▶ [DATA TO USE]
------------------------------------------------------------------------
-- ==== Sys2Proof/Machine/Assembler.lean ====
section
/-!
DEFINITION. The textual form of commands and responses (30_encoding.md R63), over lists of characters. What R63 leaves
open of it (the blanks, the case of hexadecimal digits, the separators of a printed response) is said in log 18.
-/

namespace Sys2Proof.Machine

/-! Characters and words. -/

/-- A space, a tab or a carriage return (DESIGN CHOICE, log 18). -/
def isBlank (ch : Char) : Bool := ch == ' ' || ch == '\t' || ch == '\r'

/-- A text without the blanks at its two ends. -/
def trimBlanks (s : List Char) : List Char :=
  ((s.dropWhile isBlank).reverse.dropWhile isBlank).reverse

/-- A line without its comment: `#` starts one (R63). -/
def dropComment (s : List Char) : List Char := s.takeWhile (· != '#')

/-- The pieces of a text between commas (R63). -/
def splitCommas : List Char → List (List Char)
  | [] => [[]]
  | ch :: rest =>
    match splitCommas rest with
    | [] => [[ch]]
    | piece :: pieces => if ch == ',' then [] :: piece :: pieces else (ch :: piece) :: pieces

/-! Numbers. -/

/-- The value of a decimal digit. -/
def decimalDigit (ch : Char) : Option Nat :=
  if 48 ≤ ch.toNat ∧ ch.toNat ≤ 57 then some (ch.toNat - 48) else none

/-- The value of a hexadecimal digit, in either case (log 18). -/
def hexDigit (ch : Char) : Option Nat :=
  if 48 ≤ ch.toNat ∧ ch.toNat ≤ 57 then some (ch.toNat - 48)
  else if 65 ≤ ch.toNat ∧ ch.toNat ≤ 70 then some (ch.toNat - 55)
  else if 97 ≤ ch.toNat ∧ ch.toNat ≤ 102 then some (ch.toNat - 87)
  else none

/-- The number whose digits follow those already read, most significant first. -/
def readDigits (digit : Char → Option Nat) (base : Nat) : Nat → List Char → Option Nat
  | acc, [] => some acc
  | acc, ch :: rest =>
    match digit ch with
    | none => none
    | some d => readDigits digit base (base * acc + d) rest

/-- A number of at least one digit. -/
def readNumber (digit : Char → Option Nat) (base : Nat) (s : List Char) : Option Nat :=
  if s.isEmpty then none else readDigits digit base 0 s

/-- A value that must fit its field; an operand that does not fit is refused, never truncated (R63). -/
def fitting (bits : Nat) (v : Nat) : Option (BitVec bits) :=
  if v < 2 ^ bits then some (BitVec.ofNat bits v) else none

/-- `<id>`, `<nonce>`, `<seq>`, `<n>`: an unsigned number, decimal or `0x` hexadecimal (R63). -/
def readUnsigned (bits : Nat) (s : List Char) : Option (BitVec bits) :=
  match s with
  | '0' :: 'x' :: digits => (readNumber hexDigit 16 digits).bind (fitting bits)
  | _ => (readNumber decimalDigit 10 s).bind (fitting bits)

/-- `<x>`, `<y>`, `<z>`, `<temp>`: a signed decimal number that fits the field, or a `0x` hexadecimal bit pattern of at
most `bits / 4` digits; the two's-complement bit pattern (R63). -/
def readSigned (bits : Nat) (s : List Char) : Option (BitVec bits) :=
  match s with
  | '0' :: 'x' :: digits =>
    if digits.length ≤ bits / 4 then (readNumber hexDigit 16 digits).bind (fitting bits) else none
  | '-' :: digits =>
    (readNumber decimalDigit 10 digits).bind
      (fun v => if v ≤ 2 ^ (bits - 1) then some (BitVec.ofInt bits (-(v : Int))) else none)
  | _ =>
    (readNumber decimalDigit 10 s).bind
      (fun v => if v < 2 ^ (bits - 1) then some (BitVec.ofNat bits v) else none)

/-- An even number of hexadecimal digits, two to a byte, blanks allowed between bytes (R63). -/
def readHexBytes : List Char → Option Packet
  | [] => some []
  | ch :: rest =>
    if isBlank ch then readHexBytes rest
    else
      match rest with
      | [] => none
      | low :: more =>
        match hexDigit ch, hexDigit low, readHexBytes more with
        | some h, some l, some bytes => some (BitVec.ofNat 8 (16 * h + l) :: bytes)
        | _, _, _ => none

/-- `<key>`: exactly 32 hexadecimal digits, the first two being `key[0]` (R63). -/
def readKey (s : List Char) : Option Key :=
  if s.length = 32 then
    match readHexBytes s with
    | some bytes => if h : bytes.length = 16 then some (bytesOfList bytes h) else none
    | none => none
  else none

/-! Commands. -/

/-- The operands of ENC in the assembler's order (R63). -/
def readSensorFrame (id seq x y z temp : List Char) : Option SensorFrame :=
  match readUnsigned 8 id, readUnsigned 32 seq, readSigned 32 x, readSigned 32 y, readSigned 32 z,
      readSigned 16 temp with
  | some nodeId, some txSeq, some xv, some yv, some zv, some tv =>
    some { nodeId, txSeq, x := le32 xv, y := le32 yv, z := le32 zv, tempTenths := le16 tv }
  | _, _, _, _, _, _ => none

/-- A command from its mnemonic and its operand text (R63). -/
def readCommand (mnemonic operands : List Char) : Option Instr :=
  let args := (splitCommas operands).map trimBlanks
  if mnemonic = ['K', 'D', 'F'] then
    match args with
    | [id] => (readUnsigned 8 id).map Instr.kdf
    | _ => none
  else if mnemonic = ['K', 'S', 'G'] then
    match args with
    | [key, nonce, n] =>
      match readKey key, readUnsigned 32 nonce, readUnsigned 32 n with
      | some k, some v, some l => some (.ksg k v l)
      | _, _, _ => none
    | _ => none
  else if mnemonic = ['E', 'N', 'C'] then
    match args with
    | [id, seq, x, y, z, temp] => (readSensorFrame id seq x y z temp).map Instr.enc
    | _ => none
  else if mnemonic = ['D', 'E', 'C'] then
    match readHexBytes operands with
    | some data => if data.length ≤ 255 then some (.dec data) else none
    | none => none
  else none

/-- What a line of text is. -/
inductive AsmLine where
  /-- A blank line or a comment alone. -/
  | blank
  /-- A command. -/
  | command (i : Instr)
  /-- Anything else: the assembler refuses it (R63). -/
  | refused
deriving DecidableEq, Repr

/-- One line of a program: one command per line (R63). R63 does not say whether a line may be indented or what parts the
mnemonic from its operands: here blanks at both ends of the line are dropped, and the mnemonic ends at the first blank
(DESIGN CHOICE, log 18). -/
def readLine (line : List Char) : AsmLine :=
  let text := trimBlanks (dropComment line)
  if text.isEmpty then .blank
  else
    match readCommand (text.takeWhile (fun ch => !isBlank ch)) (trimBlanks (text.dropWhile (fun ch => !isBlank ch))) with
    | some i => .command i
    | none => .refused

/-- The packet of a line, if it holds a command (R63). -/
def assembleLine (line : List Char) : Option Packet :=
  match readLine line with
  | .command i => some (encode i)
  | _ => none

/-! Responses. -/

/-- The name of a status byte (R58); none for a code the block never returns. -/
def statusName (code : Byte) : Option (List Char) :=
  if code = okCode then some ['O', 'K']
  else if code = errorCode .short then some "ERR_SHORT".toList
  else if code = errorCode .msgType then some "ERR_MSG_TYPE".toList
  else if code = errorCode .authTag then some "ERR_AUTH_TAG".toList
  else if code = errorCode .authReplay then some "ERR_AUTH_REPLAY".toList
  else if code = errorCode .nodeId then some "ERR_NODE_ID".toList
  else if code = errorCode .cmd then some "ERR_CMD".toList
  else none

/-- A hexadecimal digit, in capitals. -/
def printHexDigit (v : Nat) : Char := if v < 10 then Char.ofNat (48 + v) else Char.ofNat (55 + v)

/-- A byte string in hexadecimal, the first byte first. -/
def printHex (s : Packet) : List Char :=
  s.flatMap (fun b => [printHexDigit (b.toNat / 16), printHexDigit (b.toNat % 16)])

/-- An unsigned number in decimal. -/
def printNat (v : Nat) : List Char := Nat.toDigits 10 v

/-- A signed number in decimal (log 18). -/
def printInt (v : Int) : List Char := if v < 0 then '-' :: printNat v.natAbs else printNat v.natAbs

/-- The members of a SensorFrame as numbers, in the assembler's order (R63). Of the two notations of R63 for a number,
decimal and `0x` hexadecimal, a response is printed in decimal (DESIGN CHOICE, log 18). -/
def printSensorFrame (f : SensorFrame) : List (List Char) :=
  [printNat f.nodeId.toNat, printNat f.txSeq.toNat, printInt (readI32 f.x), printInt (readI32 f.y),
   printInt (readI32 f.z), printInt (readI16 f.tempTenths)]

/-- The result fields of a response with status `OK`, for the command it answers (R53 to R56, R63). The fields of a DEC
response stand where those of an ENC command stand (R56). -/
def printFields (i : Instr) (result : Packet) : List (List Char) :=
  match i with
  | .kdf _ => [printHex (result.take 16), printHex (result.drop 16)]
  | .dec _ =>
    match decodeEnc (opEnc :: result) with
    | .enc f => printSensorFrame f
    | _ => [printHex result]
  | _ => [printHex result]

/-- A printed response: the status name, then the result fields in the notation of the operands (R63). -/
def printResponse (i : Instr) (response : Packet) : Option (List Char) :=
  match response with
  | [] => none
  | code :: result =>
    match statusName code with
    | none => none
    | some name =>
      if code = okCode ∧ result ≠ [] then
        some (name ++ ' ' :: List.intercalate [',', ' '] (printFields i result))
      else some name

end Sys2Proof.Machine
end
------------------------------------------------------------------------
Only lines holding the word "decimalDigit" are wanted; list them all from the material.

▶ [EXERCISE ANSWER]
def decimalDigit (ch : Char) : Option Nat :=
  | _ => (readNumber decimalDigit 10 s).bind (fitting bits)
    (readNumber decimalDigit 10 digits).bind
    (readNumber decimalDigit 10 s).bind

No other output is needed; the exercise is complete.